▸ **Collected data entries**:

[Start of section]

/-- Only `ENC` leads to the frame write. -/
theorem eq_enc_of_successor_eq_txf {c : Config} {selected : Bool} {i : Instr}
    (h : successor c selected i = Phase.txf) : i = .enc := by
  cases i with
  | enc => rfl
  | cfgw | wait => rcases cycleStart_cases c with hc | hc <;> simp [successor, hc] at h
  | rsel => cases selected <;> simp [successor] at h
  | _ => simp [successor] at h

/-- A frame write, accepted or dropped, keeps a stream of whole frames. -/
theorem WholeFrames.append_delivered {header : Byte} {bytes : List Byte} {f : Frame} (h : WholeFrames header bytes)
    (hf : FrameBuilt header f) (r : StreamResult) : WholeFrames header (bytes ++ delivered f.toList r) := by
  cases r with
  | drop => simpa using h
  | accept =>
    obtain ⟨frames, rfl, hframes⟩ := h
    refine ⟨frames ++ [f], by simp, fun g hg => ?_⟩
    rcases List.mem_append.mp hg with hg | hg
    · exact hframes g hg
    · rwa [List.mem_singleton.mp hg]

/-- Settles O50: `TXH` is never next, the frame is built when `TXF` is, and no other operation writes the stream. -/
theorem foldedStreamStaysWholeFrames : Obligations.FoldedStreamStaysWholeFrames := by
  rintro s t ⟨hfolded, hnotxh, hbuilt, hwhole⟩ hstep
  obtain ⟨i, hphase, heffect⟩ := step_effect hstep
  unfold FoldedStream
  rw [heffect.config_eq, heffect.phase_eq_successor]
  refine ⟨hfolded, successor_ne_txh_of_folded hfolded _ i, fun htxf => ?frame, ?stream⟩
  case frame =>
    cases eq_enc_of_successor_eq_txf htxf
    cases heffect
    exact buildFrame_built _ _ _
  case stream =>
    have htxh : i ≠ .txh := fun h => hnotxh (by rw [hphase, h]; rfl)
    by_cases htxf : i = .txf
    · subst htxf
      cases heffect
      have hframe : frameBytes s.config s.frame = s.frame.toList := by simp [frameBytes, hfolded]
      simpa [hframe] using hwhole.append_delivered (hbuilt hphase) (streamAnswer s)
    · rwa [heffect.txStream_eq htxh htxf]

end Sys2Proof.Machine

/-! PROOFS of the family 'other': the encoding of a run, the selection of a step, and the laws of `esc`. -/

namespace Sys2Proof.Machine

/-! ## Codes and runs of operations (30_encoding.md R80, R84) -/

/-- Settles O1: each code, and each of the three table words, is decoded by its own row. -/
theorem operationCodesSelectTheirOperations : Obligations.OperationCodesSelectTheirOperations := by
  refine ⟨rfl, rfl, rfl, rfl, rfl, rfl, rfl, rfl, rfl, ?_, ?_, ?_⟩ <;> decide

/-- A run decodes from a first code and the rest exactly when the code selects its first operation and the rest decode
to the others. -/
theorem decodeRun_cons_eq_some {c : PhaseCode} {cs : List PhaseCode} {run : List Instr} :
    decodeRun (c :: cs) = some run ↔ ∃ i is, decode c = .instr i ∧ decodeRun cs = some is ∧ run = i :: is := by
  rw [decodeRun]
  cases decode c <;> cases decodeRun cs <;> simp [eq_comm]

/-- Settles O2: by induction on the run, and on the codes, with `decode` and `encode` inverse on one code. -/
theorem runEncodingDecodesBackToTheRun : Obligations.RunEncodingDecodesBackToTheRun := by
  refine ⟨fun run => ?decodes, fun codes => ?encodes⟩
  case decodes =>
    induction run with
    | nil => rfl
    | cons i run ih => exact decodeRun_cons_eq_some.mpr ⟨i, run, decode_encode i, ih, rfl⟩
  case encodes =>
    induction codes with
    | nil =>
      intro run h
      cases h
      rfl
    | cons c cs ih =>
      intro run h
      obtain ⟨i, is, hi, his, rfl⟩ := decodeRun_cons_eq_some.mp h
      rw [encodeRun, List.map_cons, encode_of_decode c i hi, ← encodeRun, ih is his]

[End of section]

▸ **Problem details**: Give back, unchanged, every line from the one with "case decodes =>" to the end of the entries above.

▸ **Response area**:
  case decodes =>
    induction run with
    | nil => rfl
    | cons i run ih => exact decodeRun_cons_eq_some.mpr ⟨i, run, decode_encode i, ih, rfl⟩
  case encodes =>
    induction codes with
    | nil =>
      intro run h
      cases h
      rfl
    | cons c cs ih =>
      intro run h
      obtain ⟨i, is, hi, his, rfl⟩ := decodeRun_cons_eq_some.mp h
      rw [encodeRun, List.map_cons, encode_of_decode c i hi, ← encodeRun, ih is his]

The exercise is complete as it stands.